The Islamic State militant group shot dead at least 20 men in the ruins of Syria's ancient city Palmyra on Wednesday, accusing them of fighting for the government, a monitor said.

"IS executed 20 men by firing on them in front of a crowd gathered in Palmyra's Roman theatre, after accusing them of fighting for the Syrian regime," Rami Abdel Rahman, head of the Syrian Observatory for Human Rights, told AFP.

"IS gathered a lot of people there on purpose, to show their force on the ground," Abdel Rahman said.

IS has carried out a string of atrocities including videotaped beheadings and mass killings, rape and enslavement in areas it controls in Syria and neighbouring Iraq.

Zainab Bangura, the United Nation's envoy on sexual violence, who has collected data on IS's sex crimes, told Middle East Eye that the group had taken atrocities to a whole new level.

"They are institutionalising sexual violence; the brutalisation of women and girls is central to their ideology," Bangura said. "Their tactic is to destroy individuals, communities, laws and society and build a medieval social order."

The executions in Palmyra's ruins, if confirmed, could signal the start of "the group's barbarism and savagery against the ancient monuments of Palmyra," Syrian antiquities director Mamoun Abdulkarim told AFP.

"Using the Roman theatre to execute people proves that these people are against humanity," he added. 

The group released an unverifiable video on Wednesday showing the ancient ruins intact and local activists told the Guardian that the group has promised to leave most of the site, only destroying statues "deemed polytheistic".

An anti-government Syrian radio station, Alwan FM, aired comments from an individual whom they identify as Abu Laith al-Saoudi, an IS military commander in Palmyra, who said the group would leave much of the area untouched. 
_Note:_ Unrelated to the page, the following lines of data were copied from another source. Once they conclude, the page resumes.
-- ==== Sys2Proof/Laws/Keeps3.lean ====
section
/-!
SUPPORT. What the operations of the ports, PD and the power path keep: the invariant of the state, one lemma for each.
Each proof opens the operation and cites the lemmas of what it calls.
-/

set_option linter.unusedTactic false
set_option linter.unreachableTactic false

namespace Sys2Proof.Machine

/-! ### PartnerMem -/

theorem State.putEntry_keeps {s : State} {i : Nat} {e : List Byte} (h_s : s.Inv) : (State.putEntry s i e).Inv := by
  unfold State.putEntry; try dsimp only
  repeat' first
    | exact ⟨h_s.regs, h_s.act, h_s.sram, Mem.setBytes_wf _ _ h_s.pmem, h_s.cells, h_s.stats, h_s.extremes, h_s.snap, h_s.cores⟩
    | with_reducible refine State.kprPmem_keeps ?_
    | with_reducible refine State.raise_keeps ?_
    | with_reducible refine ite_keeps ?_ ?_

theorem State.loadPmem_keeps {s : State} (h_s : s.Inv) : (State.loadPmem s).Inv := by
  refine ⟨h_s.regs, h_s.act, h_s.sram, Mem.foldl_wf (fun m i hm => ?_) rfl, h_s.cells, h_s.stats, h_s.extremes, h_s.snap,
    h_s.cores⟩
  dsimp only
  split
  · exact Mem.setBytes_wf _ _ hm
  · exact hm

theorem State.placeSeed_keeps {s : State} {seed : List Byte} (h_s : s.Inv) : (State.placeSeed s seed).Inv := by
  unfold State.placeSeed; try dsimp only
  repeat' first
    | with_reducible assumption
    | with_reducible refine State.putEntry_keeps ?_
    | split

theorem State.placeSeeds_keeps {s : State} {sections : List (List Byte)} (h_s : s.Inv) :
    (State.placeSeeds s sections).Inv :=
  foldl_keeps (fun _ _ h => State.placeSeed_keeps h) h_s

theorem State.placeEntry_keeps {s : State} {own : Option (Nat × List Byte)} {mk : Option (List Byte) → List Byte} (h_s : s.Inv) : (State.placeEntry s own mk).Inv := by
  unfold State.placeEntry; try dsimp only
  repeat' first
    | with_reducible assumption
    | with_reducible refine State.putEntry_keeps ?_
    | with_reducible refine State.setBit_keeps ?_
    | split

theorem State.writeFacts_keeps {s : State} {f : PartnerFacts} (h_s : s.Inv) : (State.writeFacts s f).Inv := by
  unfold State.writeFacts; try dsimp only
  repeat' first
    | with_reducible assumption
    | with_reducible refine State.placeEntry_keeps ?_
    | with_reducible refine ite_keeps ?_ ?_

theorem State.pmemWrite_keeps {s : State} {p : Port} (h_s : s.Inv) : (State.pmemWrite s p).Inv := by
  unfold State.pmemWrite; try dsimp only
  repeat' first
    | with_reducible assumption
    | with_reducible refine State.writeFacts_keeps ?_
    | with_reducible refine State.modPort_keeps ?_
    | split

theorem State.pmemMatch_keeps {s : State} {p : Port} {x : Nat × List Byte} (h_s : s.Inv) : (State.pmemMatch s p x).Inv := by
  unfold State.pmemMatch; try dsimp only
  repeat' first
    | with_reducible assumption
    | with_reducible refine State.putEntry_keeps ?_
    | with_reducible refine State.pdEvent_keeps ?_
    | with_reducible refine State.setFld_keeps ?_

theorem State.pmemForget_keeps {s : State} {i : Nat} (h_s : s.Inv) : (State.pmemForget s i).Inv := by
  unfold State.pmemForget; try dsimp only
  repeat' first
    | with_reducible assumption
    | with_reducible refine State.putEntry_keeps ?_

theorem State.pmemOp_keeps {s : State} {op i : Nat} (h_s : s.Inv) : (State.pmemOp s op i).Inv := by
  unfold State.pmemOp; try dsimp only
  repeat' first
    | with_reducible assumption
    | with_reducible refine State.pmemForget_keeps ?_
    | with_reducible refine State.putEntry_keeps ?_
    | with_reducible refine State.setReg_keeps ?_
    | with_reducible refine ite_keeps ?_ ?_
    | with_reducible refine foldl_keeps (fun _ _ _ => ?_) ?_
    | split

/-! ### Pd -/

theorem State.arm_keeps {s : State} {p : Port} {t : PdTimer} (h_s : s.Inv) : (State.arm s p t).Inv := by
  unfold State.arm; try dsimp only
  repeat' first
    | with_reducible assumption
    | with_reducible refine State.modPort_keeps ?_

theorem State.disarm_keeps {s : State} {p : Port} {t : PdTimer} (h_s : s.Inv) : (State.disarm s p t).Inv := by
  unfold State.disarm; try dsimp only
  repeat' first
    | with_reducible assumption
    | with_reducible refine State.modPort_keeps ?_

theorem State.transmit_keeps {s : State} {p : Port} {x : PdTx} (h_s : s.Inv) : (State.transmit s p x).Inv := by
  unfold State.transmit; try dsimp only
  repeat' first
    | with_reducible assumption
    | with_reducible refine State.modPort_keeps ?_
    | with_reducible refine State.emit_keeps ?_
    | with_reducible refine State.arm_keeps ?_

theorem State.queueTx_keeps {s : State} {p : Port} {x : PdTx} (h_s : s.Inv) : (State.queueTx s p x).Inv := by
  unfold State.queueTx; try dsimp only
  repeat' first
    | with_reducible assumption
    | with_reducible refine State.transmit_keeps ?_
    | with_reducible refine State.modPort_keeps ?_
    | with_reducible refine ite_keeps ?_ ?_

theorem State.nextTx_keeps {s : State} {p : Port} (h_s : s.Inv) : (State.nextTx s p).Inv := by
  unfold State.nextTx; try dsimp only
  repeat' first
    | with_reducible assumption
    | with_reducible refine State.transmit_keeps ?_
    | with_reducible refine State.modPort_keeps ?_
    | split

theorem State.send_keeps {s : State} {p : Port} {line : Sop} {t : PdType} {objs : List Word} (h_s : s.Inv) : (State.send s p line t objs).Inv := by
  unfold State.send; try dsimp only
  repeat' first
    | with_reducible assumption
    | with_reducible refine State.queueTx_keeps ?_
    | with_reducible refine State.modPort_keeps ?_
    | with_reducible refine ite_keeps ?_ ?_

theorem State.sendCtl_keeps {s : State} {p : Port} {t : PdType} (h_s : s.Inv) : (State.sendCtl s p t).Inv := by
  unfold State.sendCtl; try dsimp only
  repeat' first
    | with_reducible assumption
    | with_reducible refine State.send_keeps ?_

theorem State.disarmFrs_keeps {s : State} {p : Port} (h_s : s.Inv) : (State.disarmFrs s p).Inv := by
  unfold State.disarmFrs; try dsimp only
  repeat' first
    | with_reducible assumption
    | with_reducible refine State.setMode_keeps ?_
    | with_reducible refine State.setBit_keeps ?_
    | with_reducible refine ite_keeps ?_ ?_

theorem State.beginAms_keeps {s : State} {p : Port} {a : Ams} {own : Bool} {step : Nat} (h_s : s.Inv) : (State.beginAms s p a own step).Inv := by
  unfold State.beginAms; try dsimp only
  repeat' first
    | with_reducible assumption
    | with_reducible refine ite_keeps ?_ ?_
    | with_reducible refine State.disarmFrs_keeps ?_
    | with_reducible refine State.modPort_keeps ?_
    | with_reducible refine State.setBit_keeps ?_

theorem State.armFrs_keeps {s : State} {p : Port} (h_s : s.Inv) : (State.armFrs s p).Inv := by
  unfold State.armFrs; try dsimp only
  repeat' first
    | with_reducible assumption
    | with_reducible refine ite_keeps ?_ ?_
    | with_reducible refine State.disarmFrs_keeps ?_
    | with_reducible refine State.setMode_keeps ?_
    | with_reducible refine State.setBit_keeps ?_

theorem State.sendSourceCaps_keeps {s : State} {p : Port} {own : Bool} (h_s : s.Inv) : (State.sendSourceCaps s p own).Inv := by
  unfold State.sendSourceCaps; try dsimp only
  repeat' first
    | with_reducible assumption
    | with_reducible refine State.beginAms_keeps ?_
    | with_reducible refine State.modPort_keeps ?_
    | with_reducible refine State.send_keeps ?_
    | with_reducible refine State.arm_keeps ?_

theorem State.askVdm_keeps {s : State} {p : Port} {line : Sop} {svid pos cmd : Nat} {a : Ams} (h_s : s.Inv) : (State.askVdm s p line svid pos cmd a).Inv := by
  unfold State.askVdm; try dsimp only
  repeat' first
    | with_reducible assumption
    | with_reducible refine State.beginAms_keeps ?_
    | with_reducible refine State.send_keeps ?_
    | with_reducible refine State.arm_keeps ?_

theorem State.modePosition_keeps {s : State} {p : Port} {i : Nat} (h_s : s.Inv) : (State.modePosition s p i).2.Inv := by
  unfold State.modePosition; try dsimp only
  repeat' first
    | with_reducible assumption
    | with_reducible refine State.fresh_keeps ?_
    | split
“Concerning the historic city, we will preserve it and it will not be harmed, God willing,” he said. “What we will do is break the idols that the infidels used to worship."

IS seized Palmyra, including its UNESCO world heritage site, on 21 May after a bloody assault that lasted nine days.

The Britain-based observatory said IS had since executed at least 217 people, including 67 civilians, in and around the city.

EU foreign policy chief Federica Mogherini warned last Thursday of potential war crimes in Palmyra.

Thousands of people "risk to be exposed to arbitrary violent actions and more destructions of cultural sites might be perpetrated," Mogherini said.

IS "mass killings and deliberate destruction of archaeological and cultural heritage in Syria and Iraq amount to a war crime according to the Rome Statute of the International Criminal Court," she said.